Additionally, the genes related to fatty acid synthesis and elongation, such as Os11g0102500 and Os11g0210500, displayed significantly increased expression. In contrast, genes associated with fatty acid degradation, including Os04g0540600, Os07g0417200, and Os04g0573900, were notably down-regulated. The gene Os12g0102100, encoding a dehydrogenase likely involved in desaturating saturated fatty acids into unsaturated fatty acids, showed significantly increased expression in FH grains during grain filling (Figure 5A, Table S6). Furthermore, we found that the majority of genes related to cuntin, suberine, wax biosynthesis, and phenyloropanioid biosynthesis showed down-regulation in FH (Figure 5B, Tables S7 and S8).
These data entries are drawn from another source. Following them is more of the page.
/-- Held and Released are the two classes with a previous sample of 1. -/
theorem getLsbD_heldOrReleased_iff (h : BitVec 8) (b : Button) :
    (heldOrReleased h).getLsbD (buttonBit b) = true ↔ classify h b = .held ∨ classify h b = .released := by
  rw [getLsbD_heldOrReleased, classify_eq_held_iff, classify_eq_released_iff, ← and_or_left,
    and_iff_left (Bool.eq_false_or_eq_true _)]

theorem ackEvent_iff (h : BitVec 8) :
    ackEvent h = true ↔ (∃ b, classify h b = .released) ∧ ¬∃ b, classify h b = .held := by
  simp [ackEvent]

/-- Every bit of the history is one of a button's two, so it is 0 exactly when all buttons are Idle. -/
theorem eq_zero_iff_forall_idle (h : BitVec 8) : h = 0 ↔ ∀ b, classify h b = .idle := by
  constructor
  · rintro rfl b
    exact classify_eq_idle_iff.2 ⟨BitVec.getLsbD_zero, BitVec.getLsbD_zero⟩
  · intro hidle
    refine BitVec.eq_of_getLsbD_eq fun i hi => ?_
    rw [BitVec.ofNat_eq_ofNat, BitVec.getLsbD_zero]
    by_cases hlow : i < 4
    · obtain ⟨b, rfl⟩ := exists_buttonBit_eq hlow
      exact (classify_eq_idle_iff.1 (hidle b)).2
    · obtain ⟨b, hb⟩ := exists_buttonBit_eq (i := i - 4) (by omega)
      obtain rfl : i = buttonBit b + 4 := by omega
      exact (classify_eq_idle_iff.1 (hidle b)).1

theorem anyActive_iff (h : BitVec 8) : anyActive h = true ↔ ∃ b, classify h b ≠ .idle := by
  rw [anyActive, bne_iff_ne, ne_eq, eq_zero_iff_forall_idle, not_forall]

/-- Settles O37: the three outputs are by definition the functions of the history named here, each with its
rule. -/
theorem buttonOutputs : Obligations.ButtonOutputs :=
  fun s => ⟨getLsbD_heldOrReleased_iff s.regs.btnHist, ackEvent_iff s.regs.btnHist,
    anyActive_iff s.regs.btnHist⟩

/-! #### What a menu tick writes (R84, R94, R96) -/

/-- R84's two forms of the shifted history: the mask and the sum, or the two nibbles side by side. -/
theorem shifted_history_eq (h : BitVec 8) (x : Nibble) :
    ((h <<< 4) &&& 0xF0) ||| x.setWidth 8 = h.extractLsb' 0 4 ++ x := by
  have high_mask : ∀ i < 8, (0xF0 : BitVec 8).getLsbD i = decide (4 ≤ i) := by decide
  refine BitVec.eq_of_getLsbD_eq fun i hi => ?_
  rw [BitVec.getLsbD_or, BitVec.getLsbD_and, high_mask i hi, BitVec.getLsbD_shiftLeft,
    BitVec.getLsbD_setWidth, BitVec.getLsbD_append, BitVec.getLsbD_extractLsb']
  by_cases hlow : i < 4
  · simp [hlow, hi]
  · have hhigh : 4 ≤ i ∧ i - 4 < 4 := by omega
    simp [hlow, hi, hhigh]

theorem btnSample_btnHist_eq (q : Ports) (r : Regs) :
    (btnSample q r).btnHist = r.btnHist.extractLsb' 0 4 ++ q.btnIn :=
  shifted_history_eq r.btnHist q.btnIn

theorem btnSample_eq (q : Ports) (r : Regs) :
    btnSample q r = { r with btnHist := r.btnHist.extractLsb' 0 4 ++ q.btnIn } := by
  rw [btnSample, shifted_history_eq]

/-- Both menu commands leave the history that BTN_SAMPLE writes. -/
theorem exec_menu_btnHist {i : Instr} {s t : State} (hi : IsMenuCommand i) (h : exec i s = .next t) :
    t.regs.btnHist = s.regs.btnHist.extractLsb' 0 4 ++ s.ports.btnIn := by
  rw [← btnSample_btnHist_eq]
  rcases hi with rfl | rfl
  · cases h
    rfl
  · rw [(fast_facts (.inr rfl) h).btnHist, if_neg (by decide)]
This process may be involved in regulating the synthesis of related metabolites in the endosperm. All these findings suggested that the interplay among these differentiable expressed genes may contribute to the differences in fatty acid content between the two materials, ultimately resulting in differences in taste quality between FH and FL.
To validate the authenticity of the transcriptome sequencing results, we selected six genes (Flo6, Alk, Wx, RAG1, Os12g0102100, Os11g0558300) related to rice quality, with Actin used as the internal reference gene. We performed qRT-PCR validation analysis of their transcription levels in the grains of the FH and FL lines during the filling stage. The fragments per kilobase of transcript per million fragments mapped (FPKM) is an indicator for measuring the expression levels of transcripts or genes. The results showed that the trends in the FPKM values of these genes were generally consistent with the results obtained from qRT-PCR validation (Figure 6), indicating the reliability of the transcriptome sequencing data.

3.7. The Sequence Variation Analysis of Five Genes Related to Fatty Acid Synthesis

In this study, the FH material which exhibited favorable appearance and taste qualities among the recombinant inbred lines was named Jiulixiang (JLX). Using Zhenshan 97 as the reference genome, high-quality Guangdong Simiao rice variety Nanjing Xiangzhan (NJXZ) and high-yield rice variety Nanxiumeizhan (NXMZ) were chosen as controls. Comparative genomic analysis was conducted using the Integrative Genomics Viewer (IGV) to visualize genomic differences related to lipid synthesis metabolism in JLX compared to the reference genome. The results revealed that, in comparison to the reference genome, three genes Os12g0102100, Os11g0210500, Os04g0573900 in JLX, NJXZ, and NXMZ exhibited consistent variations in gene regions. But, a SNP difference was found in the promoter region of the gene Os12g0102100, which encodes a dehydrogenase. The gene Os04g0540600, encoding aldehyde dehydrogenase, showed multiple SNP sites in the intron region between JXL, NJXZ, and NXMZ. Additionally, JLX and NJXZ displayed extensive variations in both the exon and intron regions of the gene Os07g0417200, while the haplotype of NXMZ remained consistent with the reference genome sequence. This gene encodes a fatty acid desaturase, impacting fatty acid synthesis metabolism (Figure 7).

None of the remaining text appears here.